What to work on:
The entries below should be written out again exactly as they stand.

Record extracts:

/-- An image slot (Tables 14.1 to 14.3, 14.8). -/
structure GSlot where
  st      : SlotSt
  banner  : Banner
  suspect : Bool
  keyId   : BitVec 32
  length  : Nat
  extents : List Nat
  header  : List Byte        -- 512 bytes once committed
  pendHdr : List Byte        -- header supplied with the commit in progress
  body    : Mem
  commitRef : Option CmdRef
  eraseRef  : Option CmdRef
  progUnits : List Nat       -- extents already counted for this opening (R300)
  badUnit : Tbl Nat          -- wrong bits of a 512-byte program unit of the body: BCH corrects up to 8 (R298)
  badCopies : List Nat       -- copies 0 and 1 of the slot record whose CRC-32 does not verify (R299)
  revoked : Bool             -- a teardown took the grant: no partition holds the slot (R402)
  deriving DecidableEq, Repr, Inhabited

/-- Gallery controller (Tables 14.6, 14.7). -/
structure Gal where
  slots   : Tbl GSlot
  cycles  : Tbl Nat          -- program cycles of an extent
  worn    : List Nat
  pulses  : List (Option Nat)  -- program pulses in flight: channel, none for the directory; at most 8 (R298, R308)
  ce      : Nat
  ue      : Nat
  suspend : Bool             -- programming suspended (R462)
  waiting : List (CmdRef × SlotId × Nat × List Byte)  -- writes that wait for the end of suspension
  dirRead : Bool             -- SC4 has read the directory since the last reset (R9, R309)
  deriving DecidableEq, Repr, Inhabited

/-! ### Near and far tiers (15) -/

/-- A granule: owner and contents. -/
structure Granule where
  owner : Option Banner
  keyGen : Nat                     -- generation of its class B key (R331)
  mem : Mem
  badUnit : Tbl Bool               -- 64-byte units with bad check bits: false corrected, true uncorrectable (R332)
  deriving DecidableEq, Repr, Inhabited

/-- One near-tier stack (Tables 15.3 to 15.5). -/
structure Stack where
  trained : Bool
  selfRefresh : Bool
  hotRefresh : Bool
  beyond : List Nat                  -- functions that have not read NEAR_LOAD since a tread exceeded R326 (R475)
  armAt : Option Nat
  wheel : Tbl (Option Banner)      -- entries 0-15
  wheelNext : Tbl (Option Banner)
  atLo : BitVec 32
  atHi : BitVec 32
  unitsNow : Nat                   -- units started in this tread
  bankUnits : Tbl Nat              -- the same per banner, in this tread
  pcUnits : Tbl Nat                -- the same per pseudo-channel, in this tread
  lastUnits : Nat
  lastRead : List Nat              -- functions that have read NEAR_LOAD since the last boundary (R475)
  hwm : Tbl Nat                    -- largest units in one tread since each function's read (R475)
  ce : Nat
  ceShown : Nat                    -- ce as tenants see it on a shared stack, taken once per second (R405)
  ue : Nat
  ueAddr : BitVec 32
  resetBusy : Bool
  wheelWant : Option (Tbl (Option Banner))  -- a wheel that firmware arms once the pending change is applied (R328, R40)
  reserve : Granule                -- the stack reserve: repair map and paging buffers, under the module key (R321, R331)
  deriving DecidableEq, Repr, Inhabited

/-- A far-tier record: its index, sequence number, nonce and tag, and its 64 KiB of data (R334). -/
structure FarRec where
  index : Nat
  seq   : Nat
  nonce : BitVec 96
  tag   : BitVec 128
  data  : List Byte
  deriving DecidableEq, Repr, Inhabited

/-- A far-tier record group: a parked stream or a memory store (R334). -/
structure FarObj where
  banner : Banner
  stream : Bool
  owner  : BitVec 32
  keyId  : BitVec 32
  complete : Bool                  -- the park-complete record exists
  index  : Nat                     -- record index of the park-complete record; an entry's number in a memory store
  doneSeq : Nat                    -- sequence number of the park-complete record
  context : Nat
  recs   : List FarRec             -- a parked stream's pages and its page list, or one entry of a store
  entry  : Option StreamFields := none   -- the stream's entry, in its park-complete record (R420)
  last   : Option FarRec := none   -- the park-complete record itself (R334, R339)
  deriving DecidableEq, Repr, Inhabited

structure Far where
  ready : Bool
  holdupLow : Bool
  waiting : List (CmdRef × BitVec 32 × Nat × List (List Byte))  -- memory-store writes that wait for the journal
  holdupMs : BitVec 16
  journal : Nat                    -- bytes not yet flushed
  jrn : List Nat                   -- sequence numbers of the records those bytes hold, oldest first (R336)
  parkWait : List (BitVec 32)      -- streams whose park waits for room in the journal (R336)
  nextSeq : Nat                    -- next record sequence number (R334)
  commit : Bool                    -- the SLC area holds a journal with its commit record
  written : Nat                    -- bytes written in all
  retry : Nat
  ue : Nat
  objs : List FarObj
  nextIndex : Nat
  slowed : Bool                    -- writes slowed for temperature (Table 21.6)
  surveyed : Bool                  -- SC2 has read the tier's own records since the last reset (R9, R337)
  supplyMs : Nat                   -- what the hold-up supply lasts, as last measured: a property of the board (R337, R338)
  deriving DecidableEq, Repr, Inhabited

/-! ### Streams and serving (16) -/

/-- A stream table entry (Table 16.1) with the lead's records of it. -/
structure StreamEntry extends StreamFields where
  location : BitVec 32
  status : BitVec 16
  pages : List Nat             -- near-tier pages of this module
  bufPages : List Nat          -- pages of the stream buffer, which holds the pending tokens (R351)
  pausedAt : Nat               -- order of pausing (R355)
  deferred : Nat               -- consecutive deferred rounds (R364)
  parking : List Nat           -- members whose park is complete, while a park is running
  resuming : List Nat          -- members whose resume is complete, while a resume is running
  store : Option (BitVec 32)   -- attached memory store
  buffer : List (BitVec 32)    -- pending tokens (R351)
  recent : List (BitVec 32)    -- last 1,024 tokens, newest last (R379)
  placed : Nat                 -- pending tokens already given chunk slots
  listPage : Option Nat        -- page of the page list, while pages are held
  lost : Option (Nat × Nat)    -- member and record of an unreadable record, until a landing reports the loss (R340, R359)
  freedAt : Nat                -- order of becoming FREE (R345)
  sent : Option StreamFields   -- what the lead last sent the members (R352)
  deriving DecidableEq, Repr, Inhabited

Task answer:
/-- An image slot (Tables 14.1 to 14.3, 14.8). -/
structure GSlot where
  st      : SlotSt
  banner  : Banner
  suspect : Bool
  keyId   : BitVec 32
  length  : Nat
  extents : List Nat
  header  : List Byte        -- 512 bytes once committed
  pendHdr : List Byte        -- header supplied with the commit in progress
  body    : Mem
  commitRef : Option CmdRef
  eraseRef  : Option CmdRef
  progUnits : List Nat       -- extents already counted for this opening (R300)
  badUnit : Tbl Nat          -- wrong bits of a 512-byte program unit of the body: BCH corrects up to 8 (R298)
  badCopies : List Nat       -- copies 0 and 1 of the slot record whose CRC-32 does not verify (R299)
  revoked : Bool             -- a teardown took the grant: no partition holds the slot (R402)
  deriving DecidableEq, Repr, Inhabited

/-- Gallery controller (Tables 14.6, 14.7). -/
structure Gal where
  slots   : Tbl GSlot
  cycles  : Tbl Nat          -- program cycles of an extent
  worn    : List Nat
  pulses  : List (Option Nat)  -- program pulses in flight: channel, none for the directory; at most 8 (R298, R308)
  ce      : Nat
  ue      : Nat
  suspend : Bool             -- programming suspended (R462)
  waiting : List (CmdRef × SlotId × Nat × List Byte)  -- writes that wait for the end of suspension
  dirRead : Bool             -- SC4 has read the directory since the last reset (R9, R309)
  deriving DecidableEq, Repr, Inhabited

/-! ### Near and far tiers (15) -/

/-- A granule: owner and contents. -/
structure Granule where
  owner : Option Banner
  keyGen : Nat                     -- generation of its class B key (R331)
  mem : Mem
  badUnit : Tbl Bool               -- 64-byte units with bad check bits: false corrected, true uncorrectable (R332)
  deriving DecidableEq, Repr, Inhabited

/-- One near-tier stack (Tables 15.3 to 15.5). -/
structure Stack where
  trained : Bool
  selfRefresh : Bool
  hotRefresh : Bool
  beyond : List Nat                  -- functions that have not read NEAR_LOAD since a tread exceeded R326 (R475)
  armAt : Option Nat
  wheel : Tbl (Option Banner)      -- entries 0-15
  wheelNext : Tbl (Option Banner)
  atLo : BitVec 32
  atHi : BitVec 32
  unitsNow : Nat                   -- units started in this tread
  bankUnits : Tbl Nat              -- the same per banner, in this tread
  pcUnits : Tbl Nat                -- the same per pseudo-channel, in this tread
  lastUnits : Nat
  lastRead : List Nat              -- functions that have read NEAR_LOAD since the last boundary (R475)
  hwm : Tbl Nat                    -- largest units in one tread since each function's read (R475)
  ce : Nat
  ceShown : Nat                    -- ce as tenants see it on a shared stack, taken once per second (R405)
  ue : Nat
  ueAddr : BitVec 32
  resetBusy : Bool
  wheelWant : Option (Tbl (Option Banner))  -- a wheel that firmware arms once the pending change is applied (R328, R40)
  reserve : Granule                -- the stack reserve: repair map and paging buffers, under the module key (R321, R331)
  deriving DecidableEq, Repr, Inhabited

/-- A far-tier record: its index, sequence number, nonce and tag, and its 64 KiB of data (R334). -/
structure FarRec where
  index : Nat
  seq   : Nat
  nonce : BitVec 96
  tag   : BitVec 128
  data  : List Byte
  deriving DecidableEq, Repr, Inhabited

/-- A far-tier record group: a parked stream or a memory store (R334). -/
structure FarObj where
  banner : Banner
  stream : Bool
  owner  : BitVec 32
  keyId  : BitVec 32
  complete : Bool                  -- the park-complete record exists
  index  : Nat                     -- record index of the park-complete record; an entry's number in a memory store
  doneSeq : Nat                    -- sequence number of the park-complete record
  context : Nat
  recs   : List FarRec             -- a parked stream's pages and its page list, or one entry of a store
  entry  : Option StreamFields := none   -- the stream's entry, in its park-complete record (R420)
  last   : Option FarRec := none   -- the park-complete record itself (R334, R339)
  deriving DecidableEq, Repr, Inhabited

structure Far where
  ready : Bool
  holdupLow : Bool
  waiting : List (CmdRef × BitVec 32 × Nat × List (List Byte))  -- memory-store writes that wait for the journal
  holdupMs : BitVec 16
  journal : Nat                    -- bytes not yet flushed
  jrn : List Nat                   -- sequence numbers of the records those bytes hold, oldest first (R336)
  parkWait : List (BitVec 32)      -- streams whose park waits for room in the journal (R336)
  nextSeq : Nat                    -- next record sequence number (R334)
  commit : Bool                    -- the SLC area holds a journal with its commit record
  written : Nat                    -- bytes written in all
  retry : Nat
  ue : Nat
  objs : List FarObj
  nextIndex : Nat
  slowed : Bool                    -- writes slowed for temperature (Table 21.6)
  surveyed : Bool                  -- SC2 has read the tier's own records since the last reset (R9, R337)
  supplyMs : Nat                   -- what the hold-up supply lasts, as last measured: a property of the board (R337, R338)
  deriving DecidableEq, Repr, Inhabited

/-! ### Streams and serving (16) -/

/-- A stream table entry (Table 16.1) with the lead's records of it. -/
structure StreamEntry extends StreamFields where
  location : BitVec 32
  status : BitVec 16
  pages : List Nat             -- near-tier pages of this module
  bufPages : List Nat          -- pages of the stream buffer, which holds the pending tokens (R351)
  pausedAt : Nat               -- order of pausing (R355)
  deferred : Nat               -- consecutive deferred rounds (R364)
  parking : List Nat           -- members whose park is complete, while a park is running
  resuming : List Nat          -- members whose resume is complete, while a resume is running
  store : Option (BitVec 32)   -- attached memory store
  buffer : List (BitVec 32)    -- pending tokens (R351)
  recent : List (BitVec 32)    -- last 1,024 tokens, newest last (R379)
  placed : Nat                 -- pending tokens already given chunk slots
  listPage : Option Nat        -- page of the page list, while pages are held
  lost : Option (Nat × Nat)    -- member and record of an unreadable record, until a landing reports the loss (R340, R359)
  freedAt : Nat                -- order of becoming FREE (R345)
  sent : Option StreamFields   -- what the lead last sent the members (R352)
  deriving DecidableEq, Repr, Inhabited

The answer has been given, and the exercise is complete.